- _Task description_:
Transcribe each record exactly as it appears.

────────────────

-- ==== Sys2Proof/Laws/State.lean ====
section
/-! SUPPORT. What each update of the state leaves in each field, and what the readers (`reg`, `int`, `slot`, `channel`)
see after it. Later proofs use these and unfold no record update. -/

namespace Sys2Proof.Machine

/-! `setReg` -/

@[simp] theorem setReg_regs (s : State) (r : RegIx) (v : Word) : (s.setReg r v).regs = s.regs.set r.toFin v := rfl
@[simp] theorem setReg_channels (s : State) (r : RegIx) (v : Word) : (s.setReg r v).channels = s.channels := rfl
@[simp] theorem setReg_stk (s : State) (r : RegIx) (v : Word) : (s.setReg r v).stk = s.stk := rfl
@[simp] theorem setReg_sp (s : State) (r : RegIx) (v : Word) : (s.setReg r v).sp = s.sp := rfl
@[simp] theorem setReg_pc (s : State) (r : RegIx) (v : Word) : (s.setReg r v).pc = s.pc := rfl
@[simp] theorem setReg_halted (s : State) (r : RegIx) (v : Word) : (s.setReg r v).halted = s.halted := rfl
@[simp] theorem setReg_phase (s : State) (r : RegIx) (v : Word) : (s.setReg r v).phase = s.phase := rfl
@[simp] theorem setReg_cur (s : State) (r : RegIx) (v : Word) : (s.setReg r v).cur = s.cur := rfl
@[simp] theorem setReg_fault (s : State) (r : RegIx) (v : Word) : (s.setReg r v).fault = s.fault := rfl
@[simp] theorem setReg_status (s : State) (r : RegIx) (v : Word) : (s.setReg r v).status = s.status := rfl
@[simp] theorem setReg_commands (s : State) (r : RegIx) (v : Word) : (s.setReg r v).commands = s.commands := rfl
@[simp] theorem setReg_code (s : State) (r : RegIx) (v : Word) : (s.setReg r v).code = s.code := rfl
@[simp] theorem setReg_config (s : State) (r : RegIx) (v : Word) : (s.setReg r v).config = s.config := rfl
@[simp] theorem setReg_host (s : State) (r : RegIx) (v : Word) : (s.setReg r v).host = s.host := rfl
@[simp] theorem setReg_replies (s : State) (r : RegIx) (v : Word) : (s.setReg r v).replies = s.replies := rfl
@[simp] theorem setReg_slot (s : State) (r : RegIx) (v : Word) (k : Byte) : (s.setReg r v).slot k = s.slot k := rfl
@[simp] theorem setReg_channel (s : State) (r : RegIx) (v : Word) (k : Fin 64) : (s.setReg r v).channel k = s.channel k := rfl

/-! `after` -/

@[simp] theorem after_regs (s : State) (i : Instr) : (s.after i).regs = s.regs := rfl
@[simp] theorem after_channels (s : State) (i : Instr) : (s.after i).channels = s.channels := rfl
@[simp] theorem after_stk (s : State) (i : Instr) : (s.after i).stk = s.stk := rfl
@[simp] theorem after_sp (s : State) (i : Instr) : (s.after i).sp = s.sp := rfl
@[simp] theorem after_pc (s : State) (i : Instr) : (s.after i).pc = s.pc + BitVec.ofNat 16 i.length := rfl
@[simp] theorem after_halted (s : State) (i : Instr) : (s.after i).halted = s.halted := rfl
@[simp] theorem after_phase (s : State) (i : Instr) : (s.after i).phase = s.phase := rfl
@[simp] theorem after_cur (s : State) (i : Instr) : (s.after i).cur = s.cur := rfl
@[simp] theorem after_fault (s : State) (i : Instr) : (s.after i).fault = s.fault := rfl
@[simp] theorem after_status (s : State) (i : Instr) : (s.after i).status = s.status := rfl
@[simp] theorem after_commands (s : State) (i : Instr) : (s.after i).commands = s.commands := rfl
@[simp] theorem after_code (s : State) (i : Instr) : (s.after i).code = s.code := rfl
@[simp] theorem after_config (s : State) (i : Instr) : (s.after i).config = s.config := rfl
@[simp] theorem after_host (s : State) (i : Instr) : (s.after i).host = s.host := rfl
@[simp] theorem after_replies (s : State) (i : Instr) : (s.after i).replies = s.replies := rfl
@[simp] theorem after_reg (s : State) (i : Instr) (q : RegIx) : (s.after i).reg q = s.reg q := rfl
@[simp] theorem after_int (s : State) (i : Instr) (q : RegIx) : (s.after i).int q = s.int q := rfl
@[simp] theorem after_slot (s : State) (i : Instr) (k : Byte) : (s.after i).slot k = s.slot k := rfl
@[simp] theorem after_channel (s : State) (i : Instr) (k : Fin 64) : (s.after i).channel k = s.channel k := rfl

────────────────

- _Exercise result_:
-- ==== Sys2Proof/Laws/State.lean ====
section
/-! SUPPORT. What each update of the state leaves in each field, and what the readers (`reg`, `int`, `slot`, `channel`)
see after it. Later proofs use these and unfold no record update. -/

namespace Sys2Proof.Machine

/-! `setReg` -/

@[simp] theorem setReg_regs (s : State) (r : RegIx) (v : Word) : (s.setReg r v).regs = s.regs.set r.toFin v := rfl
@[simp] theorem setReg_channels (s : State) (r : RegIx) (v : Word) : (s.setReg r v).channels = s.channels := rfl
@[simp] theorem setReg_stk (s : State) (r : RegIx) (v : Word) : (s.setReg r v).stk = s.stk := rfl
@[simp] theorem setReg_sp (s : State) (r : RegIx) (v : Word) : (s.setReg r v).sp = s.sp := rfl
@[simp] theorem setReg_pc (s : State) (r : RegIx) (v : Word) : (s.setReg r v).pc = s.pc := rfl
@[simp] theorem setReg_halted (s : State) (r : RegIx) (v : Word) : (s.setReg r v).halted = s.halted := rfl
@[simp] theorem setReg_phase (s : State) (r : RegIx) (v : Word) : (s.setReg r v).phase = s.phase := rfl
@[simp] theorem setReg_cur (s : State) (r : RegIx) (v : Word) : (s.setReg r v).cur = s.cur := rfl
@[simp] theorem setReg_fault (s : State) (r : RegIx) (v : Word) : (s.setReg r v).fault = s.fault := rfl
@[simp] theorem setReg_status (s : State) (r : RegIx) (v : Word) : (s.setReg r v).status = s.status := rfl
@[simp] theorem setReg_commands (s : State) (r : RegIx) (v : Word) : (s.setReg r v).commands = s.commands := rfl
@[simp] theorem setReg_code (s : State) (r : RegIx) (v : Word) : (s.setReg r v).code = s.code := rfl
@[simp] theorem setReg_config (s : State) (r : RegIx) (v : Word) : (s.setReg r v).config = s.config := rfl
@[simp] theorem setReg_host (s : State) (r : RegIx) (v : Word) : (s.setReg r v).host = s.host := rfl
@[simp] theorem setReg_replies (s : State) (r : RegIx) (v : Word) : (s.setReg r v).replies = s.replies := rfl
@[simp] theorem setReg_slot (s : State) (r : RegIx) (v : Word) (k : Byte) : (s.setReg r v).slot k = s.slot k := rfl
@[simp] theorem setReg_channel (s : State) (r : RegIx) (v : Word) (k : Fin 64) : (s.setReg r v).channel k = s.channel k := rfl

/-! `after` -/

@[simp] theorem after_regs (s : State) (i : Instr) : (s.after i).regs = s.regs := rfl
@[simp] theorem after_channels (s : State) (i : Instr) : (s.after i).channels = s.channels := rfl
@[simp] theorem after_stk (s : State) (i : Instr) : (s.after i).stk = s.stk := rfl
@[simp] theorem after_sp (s : State) (i : Instr) : (s.after i).sp = s.sp := rfl
@[simp] theorem after_pc (s : State) (i : Instr) : (s.after i).pc = s.pc + BitVec.ofNat 16 i.length := rfl
@[simp] theorem after_halted (s : State) (i : Instr) : (s.after i).halted = s.halted := rfl
@[simp] theorem after_phase (s : State) (i : Instr) : (s.after i).phase = s.phase := rfl
@[simp] theorem after_cur (s : State) (i : Instr) : (s.after i).cur = s.cur := rfl
@[simp] theorem after_fault (s : State) (i : Instr) : (s.after i).fault = s.fault := rfl
@[simp] theorem after_status (s : State) (i : Instr) : (s.after i).status = s.status := rfl
@[simp] theorem after_commands (s : State) (i : Instr) : (s.after i).commands = s.commands := rfl
@[simp] theorem after_code (s : State) (i : Instr) : (s.after i).code = s.code := rfl
@[simp] theorem after_config (s : State) (i : Instr) : (s.after i).config = s.config := rfl
@[simp] theorem after_host (s : State) (i : Instr) : (s.after i).host = s.host := rfl
@[simp] theorem after_replies (s : State) (i : Instr) : (s.after i).replies = s.replies := rfl
@[simp] theorem after_reg (s : State) (i : Instr) (q : RegIx) : (s.after i).reg q = s.reg q := rfl
@[simp] theorem after_int (s : State) (i : Instr) (q : RegIx) : (s.after i).int q = s.int q := rfl
@[simp] theorem after_slot (s : State) (i : Instr) (k : Byte) : (s.after i).slot k = s.slot k := rfl
@[simp] theorem after_channel (s : State) (i : Instr) (k : Fin 64) : (s.after i).channel k = s.channel k := rfl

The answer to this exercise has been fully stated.